Investment in Kazakhstan’s economy has surged by 10% in 2024, marking steady growth as the government intensifies efforts to improve the business environment through reforms, infrastructure development, and strategic investor engagement.

The announcement was made by First Deputy Prime Minister Roman Sklyar during a joint session of Kazakhstan’s Parliament. He reported that investments in fixed assets have increased by 55% over the past five years, reaching KZT 19.4 trillion ($37.3bn).
“Of the total volume, nearly 79% came from the private sector,” Sklyar said. “Although its share slightly declined compared to the previous year, the absolute volume rose from KZT 14.7 trillion to KZT 15.3 trillion ($28.3bn-$29.4bn).”
Public investment also saw a sharp increase, growing from KZT 2.9 trillion to KZT 4.1 trillion ($5.6bn-$7.9bn).
The growth reflects the government’s targeted approach to improving Kazakhstan’s investment climate. Measures include liberalizing the economy, reducing bureaucratic obstacles, and expanding national infrastructure—from transport corridors to energy supply networks.
“Investing should be convenient,” said Sklyar. “That is the aim of the Investment Headquarters, the Strategic Development Initiatives (SDI), and other tools developed to support investors.”
Kazakhstan is focusing on attracting long-term, strategic investors in key industries such as mechanical engineering, logistics, and agriculture. Projects already underway include those involving global companies like John Deere, KIA, YTO Express, and Fufeng Group, which contribute not only capital but also new technologies and skill development.
To streamline processes, the government has introduced several tools: a national digital investment platform, a green corridor for strategic projects, and a Unified Register of Investor Problems.
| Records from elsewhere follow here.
-- ==== Sys2Proof/Machine/Core.lean ====
section
/-! DEFINITION. The machine behind the host's interface. -/

def Sys2Proof.core : Host.Core :=
  { State := Sys2Proof.Machine.State, Fault := Sys2Proof.Machine.Fault,
    Refusal := Sys2Proof.Machine.Refusal, step := Sys2Proof.Machine.step,
    reset := Sys2Proof.Machine.State.reset }
end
The Investment Headquarters has reviewed 137 projects valued at more than $70bn and initiated over 140 legislative amendments aimed at protecting investors and simplifying regulations.
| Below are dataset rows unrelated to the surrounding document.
theorem LegalBusy.step_exists {i : Instr} {k : Nat} {s : State} (hlegal : LegalBusy i k s)
    (hd : decode s.cur = some i) (hk : s.seq = .busy k) (hr : s.now.rst = false) :
    ∃ t l, BusyStep s t l ∧ BusyEnd i k s t l := by
  have hat := hlegal.atStep hd hk
  obtain ⟨v, hres⟩ := stepResult_exists hat.one_le hat.le_last (s := s.arrive) hk
  have hframe := hres.framed
  obtain ⟨l, hl, htrace⟩ := hres.adds hk
  have htick : ∀ {m}, LegalBusy i m v → LegalBusy i m v.tick := by simp [LegalBusy]
  refine ⟨v.tick, l, ⟨(Stepped.command s.arrive v i k (.busy k hr hk) hd hk hres).step_eq, hframe.cur,
    congrArg List.tail hframe.script, ⟨s.now.offer.toList, hframe.offers.symm⟩, hl.noResponse, hl.noAccept⟩, ?_⟩
  rcases htrace with ⟨hbusy, ht⟩ | ⟨hidle, r, -, ht⟩
  · rcases hat.legalBusy hres hbusy with ⟨hseq, hleg, ha, hlt⟩ | ⟨hseq, hleg, ha⟩
    · exact .waited hseq (htick hleg) (by simpa using ha) hlt ht
    · exact .moved hseq (htick hleg) (by simpa using ha) ht
  · refine .ended r hidle (fun hlt => ?_) ht
    obtain ⟨-, -, hf, -⟩ := hlegal
    rw [← arrive_now]
    exact hat.answered_of_idle hres hlt hf hidle

/-- Settles O30: by induction on the steps, each of which waits. -/
theorem silentTransportHangs : Obligations.SilentTransportHangs := by
  intro n
  induction n with
  | zero =>
    intro s i k _ hk _ _ _ _
    exact ⟨s, [], rfl, hk, rfl, noResponse_nil, noAccept_nil, [], List.append_nil _⟩
  | succ n ih =>
    intro s i k hd hk hlegal hlt hn hsilent
    obtain ⟨p, later, hscript⟩ := List.exists_cons_of_length_pos (Nat.zero_lt_of_lt hn)
    rw [hscript] at hn hsilent
    obtain ⟨hr, ha⟩ := hsilent p List.mem_cons_self
    rw [← now_of_script hscript] at hr ha
    obtain ⟨t, l, hstep, hend⟩ := hlegal.step_exists hd hk hr
    have htail : t.script = later := by rw [hstep.script, hscript, List.tail_cons]
    cases hend with
    | ended _ _ hans => simp [ha, hlt] at hans
    | moved _ _ hans => simp [ha] at hans
    | waited hseq hleg _ _ htrace =>
      obtain ⟨t', l', hrun, hseq', htrace', hm, hm', hoffers'⟩ :=
        ih t i k (hstep.cur ▸ hd) hseq hleg hlt (by simpa [htail] using hn)
          fun q hq => hsilent q (List.mem_cons_of_mem p (htail ▸ hq))
      rw [run_succ hstep.step_eq]
      exact ⟨t', l' ++ l, hrun, hseq', by rw [htrace', htrace, List.append_assoc],
        hm.append hstep.noResponse, hm'.append hstep.noAccept, hstep.offers.trans hoffers'⟩

/-! ### The end of a command -/

/-- Within `m` steps from `s` the command ends, with one response, last, and no packet accepted. -/
def EndsWithin (m : Nat) (s : State) : Prop :=
  ∃ n t r l, n ≤ m ∧ Host.Core.run Sys2Proof.core n s = .next t ∧ t.seq = .idle ∧
    t.trace = .response r :: l ++ s.trace ∧ NoResponse l ∧ NoAccept l

theorem endsWithin_of_ended {m : Nat} {s t : State} {l : List Event} {r : Response} (h : BusyStep s t l)
    (hidle : t.seq = .idle) (htrace : t.trace = .response r :: (l ++ s.trace)) : EndsWithin (m + 1) s :=
  ⟨1, t, r, l, Nat.le_add_left 1 m, run_succ h.step_eq, hidle, htrace, h.noResponse, h.noAccept⟩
Investment Agreements have become a central feature of Kazakhstan’s strategy. These contracts define cooperation terms between the government and private investors. In 2024, six such agreements worth $2.3bn were signed. In the first half of 2025, the number rose to 15 agreements totaling $15.8bn. Approval now takes no longer than two weeks, provided that all documentation is complete.
Kazakhstan’s national management holding, Baiterek, plays a key role in financing major projects. Acting as a financial stabilizer, it secures funding from domestic and international sources and channels it into priority sectors through concessional lending schemes.